* **LISTED RECORDS**
def refOk (s : State) (w : List Word) : Bool :=
  let a := wAt w 0
  fld a 3 2 == 0 && fld a 15 11 == 0 && decide (1 ≤ fld a 23 16 ∧ fld a 23 16 ≤ 100) &&
  decide (1 ≤ fld a 31 24 ∧ fld a 31 24 ≤ 100) && decide (1 ≤ (wAt w 1).toNat ∧ (wAt w 1).toNat ≤ 500000) &&
  fld (wAt w 3) 31 16 == 0 && (!bit a 7 || s.rate96)

def chkRef (s : State) (_ : List Packet) (p : List Byte) : Nat :=
  if p.length = 16 ∧ refOk s (wordsOf p) = true then stOk else stBadParam

def applyRef (p : List Byte) (s : State) : State :=
  let w := wordsOf p
  let s := if bit (wAt w 0) 9 then { s with tim := { s.tim with ppsSec := none } } else s
  (List.range 4).foldl (fun s i => { s with cm := s.cm.setReg (R.timRefCfg + 4 * i) (wAt w i) }) s

/-- R384: a commit that enters ACQUIRE. -/
def acquires (c0 c1 : Committed) : Bool :=
  let src := fld (ptpCfg c1 0) 1 0
  src != 0 && (src != fld (ptpCfg c0 0) 1 0 || fld (ptpCfg c0 2) 3 0 != fld (ptpCfg c1 2) 3 0 || ptpDomain c0 != ptpDomain c1 ||
    fld (refCfg c0 0) 1 0 != fld (refCfg c1 0) 1 0)

/-- R384: it must find every output muted. -/
def acquireBad (s : State) (c0 c1 : Committed) (k : Nat) : Bool := acquires c0 c1 && !allMuted s c1 k

/-! ### TIM_INCR (R378, R379, R398) -/

def incrMin : Nat := 0xCCCCB1F4DA
def incrMax : Nat := 0xCCCCE7A4C0
def incrNom : Nat := 0xCCCCCCCCCD

def timIncr (s : State) : Nat := s.regNat R.timIncrLo + s.regNat R.timIncrHi * 2 ^ 32
def timHold (s : State) : Nat := s.regNat R.timHoldLo + s.regNat R.timHoldHi * 2 ^ 32

/-- The firmware owns TIM_INCR. -/
def fwServo (s : State) : Bool := !s.bit R.timCtrl 0

/-- The firmware sets TIM_INCR; with SERVO = 1 it never writes it. -/
def setIncr (s : State) (v : Nat) : State := if fwServo s then s.setNat64 R.timIncrLo v else s

/-- One step of the servo: within the slew limit of TIM_HOLD, in ACQUIRE within the range of the register. -/
def servoStep (s : State) : State :=
  let d := s.draw
  let lim : Int := if s.field R.timState 2 0 = 1 then incrMax - incrNom else 880 * (max 1 (s.field R.timSlewMax 6 0) : Nat)
  let mid : Int := if s.field R.timState 2 0 = 1 then incrNom else timHold s
  setIncr d.2 (clampInt incrMin incrMax (mid + clampInt (-lim) lim (Config.servo d.1))).toNat

/-- TIM_HOLD follows LOCKED. -/
def noteIncr (s : State) : State :=
  let l := ((s.clk, timIncr s) :: s.tim.incrs).filter fun e => decide (s.clk ≤ e.1 + 75000000000)
  ({ s with tim := { s.tim with incrs := l } }).setNat64 R.timHoldLo (rneDiv (sumNat (l.map fun (e : Nat × Nat) => e.2) : Nat) l.length).toNat

/-- TIM_INCR_WRITE: a write to TIM_INCR_LO applies both halves. -/
def doTimIncrWrite (val : Word) (s : State) : State :=
  let v := val.toNat + s.field R.timIncrHi 15 0 * 2 ^ 32
  if fwServo s then s.evt R.timEvtStatus 12
  else if incrMin ≤ v ∧ v ≤ incrMax then s.setReg R.timIncrLo val
  else s.evt R.timEvtStatus 12

def execTimIncrWrite (val : Word) (s : State) : Host.Outcome State Fault Refusal := .next (settle (doTimIncrWrite val s))

/-- A write to TIM_INCR_HI waits for the write to TIM_INCR_LO. -/
def incrHiWrite (val : Word) (s : State) : State :=
  if fwServo s then s.evt R.timEvtStatus 12 else s.setReg R.timIncrHi (val &&& 0xFFFF)

/-! ### States (R383, R384) -/

def tSt (s : State) : Nat := s.field R.timState 2 0
def timeValid (s : State) : Bool := s.bit R.timState 14
def stepPending (s : State) : Bool := s.bit R.timState 13

/-- Class announced (R385). -/
def clockClass (s : State) : Nat :=
  match timSource s with
  | 0 => 248
  | 2 =>
    let c := fld (ptpCfg s.mapCm 5) 7 0
    if tSt s = 2 ∨ tSt s = 3 then (if c = 0 then 6 else c) else if tSt s = 4 ∧ s.tim.everLocked = true then 7 else 248
  | _ => 255

/-- Fields of TIM_STATE that follow from others. -/
def timView (s : State) : State :=
  let port := if timSource s = 1 then (match s.tim.masters with
      | [] => 15
      | _ => s.field R.timState 7 4) else 15
  let s := (s.setField R.timState 23 16 (clockClass s)).setField R.timState 9 8 (timSource s)
  let s := s.setField R.timState 7 4 port
  s.setBit R.timState 15 (bit (refCfg s.mapCm 0) 8 && !timeValid s)

def setSt (s : State) (v : Nat) : State := s.setField R.timState 2 0 v

/-- Counts of samples start again. -/
def State.tim0 (s : State) : State := { s with tim := { s.tim with
  n1us := 0
  nIn := 0
  nOut := 0
  good := 0
  goodSince := none } }

/-- A new state is entered: its own effects, and counts from zero. -/
def enterTrack (s : State) : State :=
  let s := (setSt s.tim0 2).setBit R.timState 11 false
  if timeValid s then s else { s.setBit R.timState 14 true with tim := { s.tim with restart := true } }

def enterLocked (s : State) : State :=
  let s := { setSt s.tim0 3 with tim := { s.tim0.tim with everLocked := true, holdAt := s.clk } }
  s.evt R.timEvtStatus 2

/-- HOLDOVER, from TRACK or LOCKED (R383, R398). -/
def enterHoldover (s : State) : State :=
  if tSt s = 2 ∨ tSt s = 3 then (setIncr (setSt s.tim0 4) (timHold s)).evt R.timEvtStatus 1 else s

/-- ACQUIRE: the tick stops (R384). -/
def enterAcquire (s : State) : State :=
  let s := setSt s.tim0 1
  let s := ((s.setBit R.timState 14 false).setBit R.timState 10 false).setBit R.timState 13 false
  let s := { s with tim := { s.tim with
    restart := false
    acquireAt := none
    prev := none
    lastOff := none
    path := []
    outP := []
    outO := []
    newP := []
    syncD := none
    follow := none
    dreq := none } }
  timView s

/-- FREE: the stored estimate, or nominal, and the time is valid at once (R382, R383). -/
def enterFree (s : State) : State :=
  let s := setIncr (setSt s.tim0 0) (s.jnl.store.holdIncr.getD incrNom)
  let s := { s with tim := { s.tim with acquireAt := none } }
  let s := if timeValid s then s else { s.setBit R.timState 14 true with tim := { s.tim with restart := true } }
  timView s

/-- At the end of boot (R383, R487). -/
def timStart (s : State) : State := if timSource s = 0 then enterFree s else enterAcquire s

/-- The unit goes from ACQUIRE or HOLDOVER by a commit: at boundary `t` (R384). -/
def timBoundary (t : Nat) (s : State) : State :=
  match s.tim.acquireAt with
  | some b => if b ≤ t then (if timSource s = 0 then enterFree s else enterAcquire s) else s
  | none => timView s

/-- The time unit's part of a commit of effective block `k`. -/
def timCommit (k : Nat) (c0 : Committed) (s : State) : State :=
  if acquires c0 s.cm then { s with tim := { s.tim with acquireAt := some (k + 1) } }
  else if fld (ptpCfg c0 0) 1 0 ≠ 0 ∧ fld (ptpCfg s.cm 0) 1 0 = 0 then { s with tim := { s.tim with acquireAt := some k } }
  else s

/-- Step T by `d` in ns Q24.8 (R384). -/
def stepTime (s : State) (d : Int) : State := { s with tim := { s.tim with base := s.tim.base + d * 5 } }

/-! ### Offset samples (R383, R392, R393) -/

/-- Limits of LOCKED in ns Q24.8: entry and exit (R383, R444). -/
def lockLims (s : State) : Int × Int := if timSource s = 3 then (256, 512) else (25600, 25600)

def absLe (a b : Int) : Bool := decide (-b ≤ a) && decide (a ≤ b)

/-- Samples of HOLDOVER's recovery: 16 for PTP and GANG, 10 s for REF. -/
def recovered (s : State) : Bool :=
  if timSource s = 2 then (match s.tim.goodSince with
    | some c => decide (c + 12500000000 ≤ s.clk)
    | none => false)
  else decide (16 ≤ s.tim.good)

/-- The state rules for one accepted offset sample. -/
def stateRules (off : Int) (s : State) : State :=
  match tSt s with
  | 1 =>
    let s := servoStep s
    if absLe off 256000 then
      let s := { s with tim := { s.tim with n1us := s.tim.n1us + 1 } }
      if 8 ≤ s.tim.n1us then enterTrack s else s
    else stepTime s.tim0 (-off)
  | 2 =>
    let s := servoStep s
    let n := if absLe off (lockLims s).1 then s.tim.nIn + 1 else 0
    let s := { s with tim := { s.tim with nIn := n } }
    if 16 ≤ n then enterLocked s else s
  | 3 =>
    let s := noteIncr (servoStep s)
    let n := if absLe off (lockLims s).2 then 0 else s.tim.nOut + 1
    let s := { s with tim := { s.tim with nOut := n } }
    if 16 ≤ n then setSt s.tim0 2 else s
  | 4 =>
    let s := { s with tim := { s.tim with
      good := s.tim.good + 1
      goodSince := some (s.tim.goodSince.getD s.clk) } }
    if recovered s && !stepPending s && s.tim.prev.isNone then
      (if absLe off 256000000 then enterTrack s
       else if s.bit R.timState 11 then s else (s.setBit R.timState 11 true).evt R.timEvtStatus 3)
    else s
  | _ => s

def stepThresh (s : State) : Int :=
  if timSource s = 3 then s.field R.nylStepThresh 15 0 * 256 / 1000 else s.field R.timStepThresh 15 0 * 256

/-- Freeze at the first outlier (R392): the state to return to is kept. -/
def freeze (s : State) : State :=
  if tSt s = 2 ∨ tSt s = 3 then
    let s' := { s with tim := { s.tim with prev := some (tSt s) } }
    enterHoldover s'
  else s

/-- A run of outliers is discarded when the next sample of its kind is none. -/
def discardRun (s : State) : State :=
  let s := s.inc R.timCntOutlier
  match s.tim.prev with
  | some v => if s.tim.outP.isEmpty && s.tim.outO.isEmpty then
      setSt { s with tim := { s.tim with prev := none } } v else s
  | none => s

/-- Add an outlier to its run: one that breaks agreement starts it anew (R393). -/
def joinOut (run : List Int) (x ref thresh : Int) : List Int :=
  let all := x :: run
  let side := all.all (decide <| ref < ·) || all.all (decide <| · < ref)
  let hi := all.foldl max x
  let lo := all.foldl min x
  if side && decide (hi - lo ≤ thresh) then all else [x]

/-- A step is declared (R393, R445). -/
def declareStep (kind : Bool) (s : State) : State :=
  let s := (s.setBit R.timState 13 true).setBit R.timState 12 kind
  let s := { s with tim := { s.tim with prev := none, newP := [] } }
  let s := s.evt R.timEvtStatus 0
  if timSource s = 3 then s.evt R.nylEvtStatus 1 else s
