-- ==== Sys2Proof/Machine/Mea.lean ====
section
/-! DEFINITION. Measurement (chapter 06): microphones, floats, loudness, identification, and the commands of group 0x07. -/

namespace Sys2Proof.Machine

def meaEvt (s : State) (b : Nat) : State := s.evt R.meaEvtStatus b

/-! ### The decimation chain (R164, R168) -/

def meaRatio (c : Committed) : Nat := if bit (c.reg R.meaCtrl) 1 then 128 else 64

def meaStages (c : Committed) : Nat := if bit (c.reg R.meaCtrl) 1 then 7 else 6

/-- Responses of the stages, first stage first. -/
def meaChain (c : Committed) : List Nat :=
  (List.range (meaStages c)).map fun i => fld (c.reg R.meaChain) (4 * i + 3) (4 * i)

/-- Group delay in tenths of a sample, and settle time, of a response (R139). -/
def hbDelay10 (h : Nat) : Nat :=
  if h < 10 then 5 * (hbLen h - 1) else ([16, 27, 39, 46, 58, 79] : List Nat).getD (h - 10) 0

def hbSettle (h : Nat) : Nat := if h < 10 then hbLen h else ([40, 70, 110, 150, 190, 260] : List Nat).getD (h - 10) 0

/-- Chain delay G in tenths of a PDM bit, and S_chain. -/
def chainDelay10 (c : Committed) : Nat := sumNat ((meaChain c).zipIdx.map fun (h, i) => hbDelay10 h * 2 ^ i)

def chainSettle (c : Committed) : Nat := sumNat ((meaChain c).zipIdx.map fun (h, i) => hbSettle h * 2 ^ i)

/-- MEA_CHAIN_DELAY and MEA_CHAIN_SETTLE. -/
def chainDelayRead (s : State) : Word := wdI (rneDiv (chainDelay10 s.cm * 256 : Nat) 10)
def chainSettleRead (s : State) : Word := wd (chainSettle s.cm)

/-! ### Rules of the pass (R164, R165, R169, R188, R193 to R197) -/

def micEn (c : Committed) (m : Nat) : Bool := bit (micCfg c m) 31

def anyIir (c : Committed) : Bool := (meaChain c).any fun h => decide (10 ≤ h)

/-- Values that end a transaction with ST_BAD_PARAM. -/
def meaBad (s : State) (c : Committed) : Bool :=
  let ctrl := c.reg R.meaCtrl
  let used := (List.range 32).any (micEn c) || fld ctrl 7 4 != 0
  let fs := bit ctrl 0
  let ratio := bit ctrl 1
  let valid := if s.rate96 then fs && !ratio else fs == ratio
  let keys := ((List.range 32).filter (micEn c)).map fun m => fld (micCfg c m) 4 0
  let rel := signedOf 16 (fld (c.reg R.meaPilotRel) 15 0)
  let dwell := fld (c.reg R.meaIdDwell) 15 0
  (used && !valid) || !noDup keys || (!ratio && fld (c.reg R.meaChain) 27 24 != 0) ||
  (anyIir c && (List.range 32).any fun m => bit (micCfg c m) 30) || decide (dwell < 1500) || decide (60000 < dwell) ||
  decide (rel < -15360) || decide (-5120 < rel) ||
  (List.range 256).any fun i =>
    let v := c.reg (R.meaFfSrc + 4 * i)
    bit v 31 && (fld v 22 16 == 0 || decide (100 < fld v 22 16) || decide (6495 < fld v 12 0))

/-- Pilots are on and the core named does not run at the measurement insert point (R188). -/
def pilotBad (c : Committed) : Bool :=
  let v := c.reg R.meaIdCtrl
  let ctrl := c.reg (ecReg (fld v 11 8) 4)
  bit v 1 && !(fld ctrl 5 4 == 2 && bit ctrl 0)

/-! ### Microphones (R163 to R171) -/

def micFault (s : State) (m : Nat) : Bool := s.bit R.pwrMicStuck m || s.bit R.pwrMicOpen m

def State.mic (s : State) (m : Nat) : MicRt := tabGetD s.mea.mics m {}

def State.setMic (s : State) (m : Nat) (r : MicRt) : State := { s with mea := { s.mea with mics := tabSet s.mea.mics m r } }

/-- A chain stops or starts again: its bits are gone and it is not valid. -/
def micReset (m : Nat) (start : Option Nat) (s : State) : State :=
  (s.setMic m { start := start }).setBit R.meaMicValid m false

/-- The microphones at the boundary of block `k`. -/
def micStart (k : Nat) (s : State) : State :=
  let c := s.cmAt k
  let p := s.cmAt (k - 1)
  let all := c.reg R.meaCtrl != p.reg R.meaCtrl || c.reg R.meaChain != p.reg R.meaChain
  (List.range 32).foldl (fun s m =>
    let r := s.mic m
    if !micEn c m || micFault s m then (if r.start.isSome then micReset m none s else s)
    else if r.start.isNone || all || micCfg c m &&& 0x8FFF001F != micCfg p m &&& 0x8FFF001F then micReset m (some k) s
    else s) s

/-- First valid sample time of a chain that started with block `k`. -/
def micValidFrom (s : State) (c : Committed) (m k : Nat) : Nat :=
  k * s.blockLen + ceilDiv (fld (micCfg c m) 27 16 + chainSettle c) (meaRatio c)

/-- Decimate a list, newest sample first, of an even index: `n` results, newest first. -/
def decDown (taps : List Int) : Nat → List Int → List Int
  | 0, _ => []
  | n + 1, xs => sat32 (rne (sumInt ((taps.zip xs).map fun (a, b) => a * b)) 31) :: decDown taps n (xs.drop 2)

/-- Results each stage must yield for `n` at the end of the chain, first stage first. -/
def decCounts : List Nat → Nat → List Nat
  | [], _ => []
  | _ :: t, n =>
    match decCounts t n, t with
    | k :: l, h :: _ => (2 * k + hbLen h) :: k :: l
    | _, _ => [n]

/-- The whole chain; the newest input has an index one below a multiple of the ratio, so the newest of each stage is dropped to an
even index. -/
def decMics (hs : List Nat) (n : Nat) (xs : List Int) : List Int :=
  (hs.zip (decCounts hs n)).foldl (fun xs (h, k) => decDown ((List.range (hbLen h)).map (hbTap h)) k (xs.drop 1)) xs

/-- The input of stage 1, newest first, `n` values up to bit index `i` of the chain's line. -/
def micInput (r : MicRt) (first pd i n : Nat) : List Int :=
  let half : Int := 2 ^ 30
  (List.range n).map fun d =>
    let x : Int := (i : Int) - d
    if x < first then 0
    else
      let y : Int := x - pd
      if y < first then (if y % 2 == 0 then half else -half)
      else if r.bits.getD (i - y.toNat) false then half else -half

/-- Samples of microphone `m` in block `k`, whose bits are the newest. -/
def micSamples (s : State) (m k : Nat) : List Int × Bool :=
  let c := s.cmAt k
  let B := s.blockLen
  let ratio := meaRatio c
  let r := s.mic m
  match r.start with
  | none => (zeros B, false)
  | some st =>
    let v := micValidFrom s c m st
    let raw :=
      if anyIir c then (List.range B).map fun j => (Config.micIir m (k * B + j)).toInt
      else
        let n := decCounts (meaChain c) B
        let len := 2 * n.headD 0 + hbLen ((meaChain c).headD 0) + 2
        (decMics (meaChain c) B (micInput r (st * B * ratio) (fld (micCfg c m) 27 16) ((k + 1) * B * ratio - 1) len)).reverse
    ((raw.zipIdx).map fun (x, j) => if k * B + j < v then 0 else x, decide (v ≤ k * B))

/-- The bits of tick `k` arrive, and its block of samples is formed. A bit the operand does not give reads 0. -/
def micTick (k : Nat) (pdm : Tab (List Bool)) (s : State) : State :=
  let c := s.cmAt k
  let n := s.blockLen * meaRatio c
  let s := (List.range 32).foldl (fun s m =>
    let r := s.mic m
    match r.start with
    | none => s
    | some _ =>
      let l := tabGetD pdm (fld (micCfg c m) 3 0 * 2 + fld (micCfg c m) 4 4) []
      let new := ((l ++ List.replicate n false).take n).reverse
      let keep := fld (micCfg c m) 27 16 + 2 * chainSettle c + 4 * n
      s.setMic m { r with bits := (new ++ r.bits).take keep }) s
  let out := (s.mea.mics.filter fun e => e.2.start.isSome).map fun (e : Nat × MicRt) => (e.1, micSamples s e.1 k)
  { s with mea := { s.mea with out := ((k, out) :: s.mea.out).take 3 } }

/-- MIC_VALID: the chain has settled (R170). -/
def doMicValid (mic : Nat) (s : State) : State :=
  match (s.mic mic).start with
  | none => s
  | some k =>
    let due := sampleClk s (micValidFrom s (s.cmAt s.tick) mic k)
    if decide (mic < 32) && !s.bit R.meaMicValid mic && s.dueOk due.toNat then
      meaEvt ((s.atClk due.toNat).setBit R.meaMicValid mic true) 0
    else s

def execMicValid (mic : Nat) (s : State) : Host.Outcome State Fault Refusal := .next (settle (doMicValid mic s))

* **ACTIVITY**
Pull out every line holding "wordsOf" from the records above, and copy it.

* **EXERCISE OUTPUT**
  if p.length = 16 ∧ refOk s (wordsOf p) = true then stOk else stBadParam
  let w := wordsOf p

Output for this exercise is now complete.